6. Epicuro comincia ora ad esporre le dottrine dalle quali si può ricavare una terza massima – equivalente alla
terza del quadrifarmaco contenuto nelle Massime capitali –, ossia quella che consiglia di ritenere il bene
facilmente raggiungibile e alla portata di tutti. Anzitutto egli introduce la distinzione tra i diversi tipi di desideri:
di questi, infatti, alcuni sono naturali e altri non naturali (per esempio l’ambizione, l’aspirazione alla gloria e alla
potenza), e di quelli naturali alcuni sono necessari (per esempio saziare la fame, sedare la sete, coprirsi dal
freddo), altri non necessari (desiderio sessuale).

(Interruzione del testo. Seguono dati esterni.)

-- ==== Sys2Proof/Laws/State.lean ====
section
/-! SUPPORT. One lemma per field per update of State: what each update leaves as it was, and what it puts in the field it
changes where that is one expression. All by rfl, so that no proof unfolds a record update. -/

namespace Sys2Proof.Machine

variable (s : State)

/-! ### State.atTime -/

@[simp] theorem State.atTime_pending (t : Time) : (s.atTime t).pending = s.pending := rfl
@[simp] theorem State.atTime_cfg (t : Time) : (s.atTime t).cfg = s.cfg := rfl
@[simp] theorem State.atTime_time (t : Time) : (s.atTime t).time = t := rfl
@[simp] theorem State.atTime_serial (t : Time) : (s.atTime t).serial = s.serial := rfl
@[simp] theorem State.atTime_path (t : Time) : (s.atTime t).path = s.path := rfl
@[simp] theorem State.atTime_trackers (t : Time) : (s.atTime t).trackers = s.trackers := rfl
@[simp] theorem State.atTime_store (t : Time) : (s.atTime t).store = s.store := rfl
@[simp] theorem State.atTime_ctl (t : Time) : (s.atTime t).ctl = s.ctl := rfl
@[simp] theorem State.atTime_reg (t : Time) : (s.atTime t).reg = s.reg := rfl
@[simp] theorem State.atTime_comp (t : Time) : (s.atTime t).comp = s.comp := rfl
@[simp] theorem State.atTime_agent (t : Time) : (s.atTime t).agent = s.agent := rfl

/-! ### State.nextSerial -/

@[simp] theorem State.nextSerial_pending : (s.nextSerial).pending = s.pending := rfl
@[simp] theorem State.nextSerial_cfg : (s.nextSerial).cfg = s.cfg := rfl
@[simp] theorem State.nextSerial_time : (s.nextSerial).time = s.time := rfl
@[simp] theorem State.nextSerial_serial : (s.nextSerial).serial = s.serial + 1 := rfl
@[simp] theorem State.nextSerial_path : (s.nextSerial).path = s.path := rfl
@[simp] theorem State.nextSerial_trackers : (s.nextSerial).trackers = s.trackers := rfl
@[simp] theorem State.nextSerial_store : (s.nextSerial).store = s.store := rfl
@[simp] theorem State.nextSerial_ctl : (s.nextSerial).ctl = s.ctl := rfl
@[simp] theorem State.nextSerial_reg : (s.nextSerial).reg = s.reg := rfl
@[simp] theorem State.nextSerial_comp : (s.nextSerial).comp = s.comp := rfl
@[simp] theorem State.nextSerial_agent : (s.nextSerial).agent = s.agent := rfl

/-! ### State.raise -/

@[simp] theorem State.raise_pending (r : Raise) : (s.raise r).pending = s.pending := rfl
@[simp] theorem State.raise_cfg (r : Raise) : (s.raise r).cfg = s.cfg := rfl
@[simp] theorem State.raise_time (r : Raise) : (s.raise r).time = s.time := rfl
@[simp] theorem State.raise_serial (r : Raise) : (s.raise r).serial = s.serial := rfl
@[simp] theorem State.raise_path (r : Raise) : (s.raise r).path = s.path := rfl
@[simp] theorem State.raise_trackers (r : Raise) : (s.raise r).trackers = s.trackers := rfl
@[simp] theorem State.raise_store (r : Raise) : (s.raise r).store = s.store := rfl
@[simp] theorem State.raise_ctl (r : Raise) : (s.raise r).ctl = s.ctl := rfl
@[simp] theorem State.raise_reg (r : Raise) : (s.raise r).reg = s.reg := rfl
@[simp] theorem State.raise_comp (r : Raise) : (s.raise r).comp = s.comp := rfl
@[simp] theorem State.raise_agent (r : Raise) : (s.raise r).agent = s.agent.raise s.cfg s.time r := rfl

/-! ### State.writeStatus -/

@[simp] theorem State.writeStatus_pending (q : Word) (k : Nat) (r : Reply) : (s.writeStatus q k r).pending = s.pending := rfl
@[simp] theorem State.writeStatus_cfg (q : Word) (k : Nat) (r : Reply) : (s.writeStatus q k r).cfg = s.cfg := rfl
@[simp] theorem State.writeStatus_time (q : Word) (k : Nat) (r : Reply) : (s.writeStatus q k r).time = s.time := rfl
@[simp] theorem State.writeStatus_serial (q : Word) (k : Nat) (r : Reply) : (s.writeStatus q k r).serial = s.serial := rfl
@[simp] theorem State.writeStatus_path (q : Word) (k : Nat) (r : Reply) : (s.writeStatus q k r).path = s.path := rfl
@[simp] theorem State.writeStatus_trackers (q : Word) (k : Nat) (r : Reply) : (s.writeStatus q k r).trackers = s.trackers := rfl
@[simp] theorem State.writeStatus_store (q : Word) (k : Nat) (r : Reply) : (s.writeStatus q k r).store = s.store := rfl
@[simp] theorem State.writeStatus_ctl (q : Word) (k : Nat) (r : Reply) : (s.writeStatus q k r).ctl = s.ctl := rfl
@[simp] theorem State.writeStatus_reg (q : Word) (k : Nat) (r : Reply) : (s.writeStatus q k r).reg = s.reg := rfl
@[simp] theorem State.writeStatus_comp (q : Word) (k : Nat) (r : Reply) : (s.writeStatus q k r).comp = s.comp := rfl
@[simp] theorem State.writeStatus_agent (q : Word) (k : Nat) (r : Reply) : (s.writeStatus q k r).agent = s.agent.issue s.cfg statusOffset (statusBytes q k r.outcome r.d0 r.d1 r.d2) := rfl

/-! ### State.writeSnapshot -/

@[simp] theorem State.writeSnapshot_pending (c : SnapshotCause) : (s.writeSnapshot c).pending = s.pending := rfl
@[simp] theorem State.writeSnapshot_cfg (c : SnapshotCause) : (s.writeSnapshot c).cfg = s.cfg := rfl
@[simp] theorem State.writeSnapshot_time (c : SnapshotCause) : (s.writeSnapshot c).time = s.time := rfl
@[simp] theorem State.writeSnapshot_serial (c : SnapshotCause) : (s.writeSnapshot c).serial = s.serial := rfl
@[simp] theorem State.writeSnapshot_path (c : SnapshotCause) : (s.writeSnapshot c).path = s.path := rfl
@[simp] theorem State.writeSnapshot_trackers (c : SnapshotCause) : (s.writeSnapshot c).trackers = s.trackers := rfl
@[simp] theorem State.writeSnapshot_store (c : SnapshotCause) : (s.writeSnapshot c).store = s.store := rfl
@[simp] theorem State.writeSnapshot_ctl (c : SnapshotCause) : (s.writeSnapshot c).ctl = s.ctl := rfl
@[simp] theorem State.writeSnapshot_reg (c : SnapshotCause) : (s.writeSnapshot c).reg = s.reg := rfl
@[simp] theorem State.writeSnapshot_comp (c : SnapshotCause) : (s.writeSnapshot c).comp = s.comp := rfl
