/-- Settles O59: each state's transitions, by the lemmas of that state. -/
theorem fadeStepTakes : Obligations.FadeStepTakes := by
  intro a s hf
  rw [advance_ctl hf]
  intro c events lost' raised quiet same unity noRects steady takesOver keeps cutTo inBand rect begins starves
  have hlost : ∀ m, lost' m → lost s s.ctl m = true := fun m h => (lost_iff s m).2 h
  have hfound : ∀ m, ¬lost' m → lost s s.ctl m = false := fun m h => Bool.not_eq_true _ ▸ (lost_iff s m).not.2 h
  have hrect : ∀ m rx ry, rectOf s a (advanceStages s a).ctl m rx ry = rect m rx ry := fun m rx ry => by
    unfold rectOf profileRect newestFocus
    rw [Option.elim_map, Option.elim_map]
    rfl
  have hbegins : ∀ sm im, Begins s a sm im → begins sm im := fun sm im h => by
    unfold Begins at h
    rw [hrect, hrect] at h
    exact h
  refine ⟨fun sm im hp hne => ?fading, fun o hp => ?starved, fun sm hp => ?steady, fun sm im hp hne => ?preparing⟩
  case fading =>
    intro forward n stepped
    have hforward : forward ↔ nextDirection (entered s a).ctl sm im = .forward := by
      rw [nextDirection_forward, ← inBandAt_advance, ← (advance_reads s a).1, (entered_keeps s a).2.1]
      rfl
    refine ⟨fun hi => ?_, fun hi hs => ?_, fun hi hs hd => ?_, fun hi hs hd => ?_⟩
    · exact fading_lostIncoming hf hp hne (hlost im hi)
    · exact fading_lostServing hf hp hne (hfound im hi) (hlost sm hs)
    · obtain ⟨h1, h2⟩ := fading_forward hf hp hne (hfound im hi) (hfound sm hs) (hforward.1 hd)
      exact ⟨fun hk => fading_stepped hf hp (h1 hk), h2⟩
    · obtain ⟨h1, h2⟩ := fading_returning hf hp hne (hfound im hi) (hfound sm hs) (hforward.not.1 hd)
      exact ⟨fun hk => fading_stepped hf hp (h1 hk), h2⟩
  case starved =>
    refine ⟨fun m hm hl => ?_, fun hl => ?_⟩
    · subst hm
      have hz := starved_recovers (a := a) hp (hfound m hl)
      have hctl : (advanceStages s a).ctl = { (entered s a).ctl with phase := .steady m } := congrArg Staged.ctl hz
      refine ⟨congrArg Controller.phase hctl, quiet_of_eq hf hz rfl, fun n => ?_⟩
      show (advanceStages s a).ctl.same s.ctl n
      rw [hctl]
      exact entered_same s a n
    · obtain ⟨h1, h2⟩ := starved_lost (a := a) hf hp fun m hm => hlost m (hl m hm)
      refine ⟨h1, fun hn => ?_⟩
      have hz := h2 hn
      refine ⟨(congrArg (·.ctl.phase) hz).trans ((entered_keeps s a).1.trans hp), quiet_of_eq hf hz rfl, fun n => ?_⟩
      show (advanceStages s a).ctl.same s.ctl n
      rw [hz]
      exact entered_same s a n
  case steady =>
    intro due start step
    refine ⟨fun hl => steady_lost hf hp (hlost sm hl), fun hl m hd => hbegins sm m (steady_begins hf hp (hfound sm hl) hd),
      fun hl hd => ?_⟩
    have hz := steady_relaxes hp (hfound sm hl) hd
    have hctl : (advanceStages s a).ctl = (entered s a).ctl.modModule sm (.relax (entered s a).ctl.params.relax) :=
      congrArg Staged.ctl hz
    have hpar : c.params = (entered s a).ctl.params := (advance_reads s a).2.2.1
    have hself : c.mods[sm] = (entered s a).ctl.mods[sm].relax c.params.relax := by
      rw [hpar]
      exact (congrArg (fun c : Controller => c.mods[sm]) hctl).trans (modModule_self ..)
    obtain ⟨e1, e2, e3, e4, e5, -⟩ := entered_mods s a sm
    obtain ⟨r1, r2, r3⟩ := relax_gain c.params.relax (entered s a).ctl.mods[sm]
    rw [e1] at r1 r2 r3
    refine ⟨(congrArg Controller.phase hctl).trans ((entered_keeps s a).1.trans hp), quiet_of_eq hf hz rfl,
      fun m hm => ?_, fun hg => ?_, fun hg hr => ?_, fun hg h0 hr => ?_⟩
    · show (advanceStages s a).ctl.same s.ctl m
      rw [hctl]
      unfold Controller.same
      rw [modModule_ne (Ne.symm hm)]
      exact entered_same s a m
    · rw [hself, r1 hg]
      refine ⟨?_, e3⟩
      show c.mods[sm].gain = _ ∧ c.mods[sm].rx = _ ∧ c.mods[sm].ry = _
      rw [hself, r1 hg]
      exact ⟨e1, e4, e5⟩
    · rw [hself, r2 hg (by rw [e3]; exact hr)]
      exact ⟨rfl, rfl⟩
    · rw [hself, r3 hg h0 (by rw [e3]; exact hr), e2, e3]
      exact ⟨rfl, rfl⟩
  case preparing =>
    intro result fades
    have hfades : ∀ g rx ry u, Fades s a sm im g rx ry u → fades g rx ry u := fun g rx ry u h => h
    refine ⟨fun hs hi => ?_, fun hs hi => ?_, fun hs hi => ?_, fun hs hi hc => ?_, fun hs hi m hc h1 h2 => ?_,
      fun hs hi hc => ⟨fun r h v rx ry hr ho => ?_, fun hno => ⟨fun hk => ?_, fun hk => ⟨fun fi hfi => ?_, fun hn => ?_⟩⟩⟩⟩
    · exact preparing_cut hf hp (hlost sm hs) (hfound im hi)
    · exact preparing_bothLost hf hp (hlost sm hs) (hlost im hi)
    · exact preparing_abandoned hf hp (hfound sm hs) (hlost im hi)
    · exact preparing_withdrawn hf hp (hfound sm hs) (hfound im hi) hc
    · exact hbegins sm m (preparing_restarts hf hp (hfound sm hs) (hfound im hi) hc h1 h2)
    all_goals have hz := advance_continues (a := a) hp hne (hfound sm hs) (hfound im hi) hc
    · exact preparing_succeeds hf hne hz hr.1 hr.2.2 ho
    all_goals
      have hpar : c.params = (entered s a).ctl.params := (advance_reads s a).2.2.1
      have hcnt : (entered s a).ctl.prepareCounter = s.ctl.prepareCounter := (entered_keeps s a).2.2.2.2.2.2
      rw [continuePreparation_counts (no_success hno), ← hpar, hcnt] at hz
    · rw [if_neg (Nat.not_le.2 hk)] at hz
      exact preparing_counts hf hp hz
    · rw [if_pos hk] at hz
      obtain ⟨h1, h2⟩ := preparing_falls hf hne hz hfi
      rw [trailerRatio_eq] at h1
      exact ⟨h1, h2⟩
    · rw [if_pos hk] at hz
      exact preparing_fails hf hz hn

end Sys2Proof.Machine
end

section
/-! The opening of an output frame (R86, R130, R132 to R135, R137): the parts it makes, the frame it leaves OPEN, the frame
it drains, and the holders it adds and takes. -/

namespace Sys2Proof.Machine

-- Declaration after declaration: elaborated side by side, those of the joined text need more memory than the check has.
set_option Elab.async false

/-! ### The pacing view (R86) -/

theorem find?_allViews (p : ViewId → Bool) (v : ViewId) :
    allViews.find? p = some v ↔ p v = true ∧ ∀ u < v, p u = false := by
  revert p v
  decide

theorem pacingView_some (s : State) (v : ViewId) : s.pacingView = some v ↔
    s.comp.views[v].enabled = true ∧ ∀ u < v, s.comp.views[u].enabled = false :=
  find?_allViews (fun v => s.comp.views[v].enabled) v

theorem pacingView_none (s : State) : s.pacingView = none ↔ ∀ v : ViewId, s.comp.views[v].enabled = false := by
  unfold State.pacingView
  rw [List.find?_eq_none]
  exact ⟨fun h v => by simpa using h v (mem_allViews v), fun h v _ => by rw [h v]; decide⟩

/-! ### Parallax (R65) -/

theorem interpolate_eq {f0 f1 : Nat} (h : f0 < f1) (d0 d1 : Int) (f : Nat) :
    interpolate f0 d0 f1 d1 f =
      let den : Int := (f1 : Int) - f0
      let num := d0 * den + (d1 - d0) * ((f : Int) - f0)
      if 0 ≤ num then (2 * num + den) / (2 * den) else -((2 * -num + den) / (2 * den)) := by
  obtain ⟨k, rfl⟩ := Nat.exists_eq_add_of_le (Nat.le_of_lt h)
  have hk : ((f0 + k : Nat) : Int) - f0 = k := by push_cast; ring
  have hup : ∀ z : Int, 0 ≤ z → (roundHalfUp z.toNat k : Int) = (2 * z + k) / (2 * k) := fun z hz => by
    obtain ⟨n, rfl⟩ := Int.eq_ofNat_of_zero_le hz
    rw [Int.toNat_natCast, roundHalfUp]
    push_cast
    rfl
  rw [interpolate, hk, Nat.add_sub_cancel_left, roundHalfAway]
  dsimp only
  split
  · rename_i hz
    exact hup _ hz
  · rename_i hz
    rw [hup _ (by omega)]

section
variable (d : ParallaxEntry → Int) {f : Nat}

/-- At or above the last entry the parallax is its value. -/
theorem parallaxFrom_last (e : ParallaxEntry) (es : List ParallaxEntry) {z : ParallaxEntry}
    (hs : (e :: es).Pairwise fun x y => x.focus < y.focus) (hz : (e :: es).getLast? = some z) (hf : z.focus ≤ f) :
    parallaxFrom d f e es = d z := by
  induction es generalizing e with
  | nil =>
    cases hz
    rfl
  | cons e' es ih =>
    obtain ⟨-, hs'⟩ := List.pairwise_cons.1 hs
    rw [List.getLast?_cons_cons] at hz
    have hle : ¬f < e'.focus := by
      obtain rfl | hm := List.mem_cons.1 (List.mem_of_getLast? hz)
      · omega
      · have := (List.pairwise_cons.1 hs').1 z hm
        omega
    rw [parallaxFrom, if_neg hle]
    exact ih e' hs' hz

/-- Between two entries it is interpolated. -/
theorem parallaxFrom_between (x : ParallaxEntry) (es pre : List ParallaxEntry) {e e' : ParallaxEntry}
    {post : List ParallaxEntry} (hs : (x :: es).Pairwise fun x y => x.focus < y.focus)
    (heq : x :: es = pre ++ e :: e' :: post) (h1 : e.focus < f) (h2 : f < e'.focus) :
    parallaxFrom d f x es = interpolate e.focus (d e) e'.focus (d e') f := by
  induction pre generalizing x es with
  | nil =>
    cases heq
    rw [parallaxFrom, if_pos h2]
  | cons p pre ih =>
    obtain ⟨rfl, rfl⟩ := List.cons.inj heq
    have hs' : (pre ++ e :: e' :: post).Pairwise fun x y => x.focus < y.focus := (List.pairwise_cons.1 hs).2
    show parallaxFrom d f x (pre ++ e :: e' :: post) = _
    cases hrest : pre ++ e :: e' :: post with
    | nil => exact absurd hrest (by simp)
    | cons y ys =>
      have hy : ¬f < y.focus := by
        have hmem : e ∈ y :: ys := hrest ▸ List.mem_append_right _ List.mem_cons_self
        rw [hrest] at hs'
        obtain rfl | hm := List.mem_cons.1 hmem
        · omega
        · have := (List.pairwise_cons.1 hs').1 e hm
          omega
      rw [parallaxFrom, if_neg hy]
      exact ih y ys (hrest ▸ hs') hrest.symm

theorem parallax_of_le {e : ParallaxEntry} (es : List ParallaxEntry) (h : f ≤ e.focus) :
    parallax d (e :: es) f = d e := if_pos h

/-- Above the first entry the parallax is sought from it. -/
theorem parallax_of_lt {e : ParallaxEntry} (es : List ParallaxEntry) (h : e.focus < f) :
    parallax d (e :: es) f = parallaxFrom d f e es := if_neg (Nat.not_le.2 h)

theorem parallax_last {table : List ParallaxEntry} {z : ParallaxEntry}
    (hs : table.Pairwise fun x y => x.focus < y.focus) (hz : table.getLast? = some z) (hf : z.focus ≤ f) :
    parallax d table f = d z := by
  cases table with
  | nil => cases hz
  | cons e es =>
    obtain rfl | hm := List.mem_cons.1 (List.mem_of_getLast? hz)
    · cases es with
      | nil =>
        by_cases h : f ≤ z.focus
        · exact parallax_of_le d [] h
        · exact parallax_of_lt d [] (Nat.not_le.1 h)
      | cons e' es =>
        rw [List.getLast?_cons_cons] at hz
        exact absurd ((List.pairwise_cons.1 hs).1 z (List.mem_of_getLast? hz)) (Nat.lt_irrefl _)
    · rw [parallax_of_lt d es (Nat.lt_of_lt_of_le ((List.pairwise_cons.1 hs).1 z hm) hf)]
      exact parallaxFrom_last d e es hs hz hf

Ora, poiché secondo Epicuro il «fine della vita felice», cioè la
felicità stessa, consiste nel non soffrire nel corpo e non essere perturbati nell’anima, cioè nell’assenza di dolore, i
soli desideri che vanno coltivati sono quelli naturali e necessari.
7. La felicità viene dunque a identificarsi col piacere (hedonè), da cui deriva a questa dottrina il nome di
«edonismo».
8. Ogni piacere, secondo Epicuro, è un bene, ma non tutti i piaceri devono essere ricercati, perché alcuni piaceri
possono implicare, come via per ottenerli o come conseguenza, un dolore.
9. Considerare un bene l’indipendenza dai desideri equivale a cercare di liberarsi da essi, o almeno da quelli non
naturali e da quelli naturali ma non necessari, cioè da tutti i desideri di piaceri che possono implicare un dolore,
se non altro per il fatto di non venire soddisfatti.
10. La definizione epicurea del piacere come «non soffrire quanto al corpo e non esser turbati quanto all’anima»
costituisce il concetto di piacere «catastematico», cioè «in riposo», opposto al piacere «in movimento»,
sostenuto dai cirenaici (per esempio da Aristippo, vissuto tra il V e il IV sec. a.C.).
11. Anche il primato attribuito da Epicuro alla «prudenza», che è una forma di saggezza pratica, rispetto alla
filosofia, che è una forma di conoscenza, costituisce probabilmente un elemento di polemica contro Aristotele.
12. In queste righe Epicuro riprende le prime tre massime appena illustrate e introduce la quarta, la quale dunque
discende direttamente dalle precedenti. La quarta massima, infatti, consiglia di tener presente che i mali sono
brevi e provvisori.
13. Ecco la dottrina da cui deriva la quarta massima: gli eventi naturali seguono leggi necessarie, gli eventi
casuali sono instabili e imprevedibili, l’arbitrio umano è libero. Il vero saggio è dunque colui che non si cura né
dei primi né dei secondi, in quanto non dipendono dall’uomo, ma si preoccupa solo delle proprie decisioni. È
questa la tipica figura del saggio del periodo ellenistico.
14. Qui naturalmente Epicuro si esprime per paradossi. Egli non intende infatti affermare che i miti fossero
migliori delle dottrine dei fisici, ma che solo gli ignoranti possono credere di placare gli dèi onorandoli, mentre il
saggio sa che contro la necessità non si può far nulla.
15. La fortuna non è una divinità, perché non agisce in modo ordinato, né si preoccupa degli uomini. Il saggio, di
conseguenza, non se ne cura, anche se essa può influire sull’inizio dei beni e dei mali – ma non comunque sul
loro compimento –.
16. Il saggio è come un dio tra gli uomini, perché chi vive fra beni immortali (la tranquillità, derivante
dall’assenza di desideri) è simile più agli immortali che ai mortali.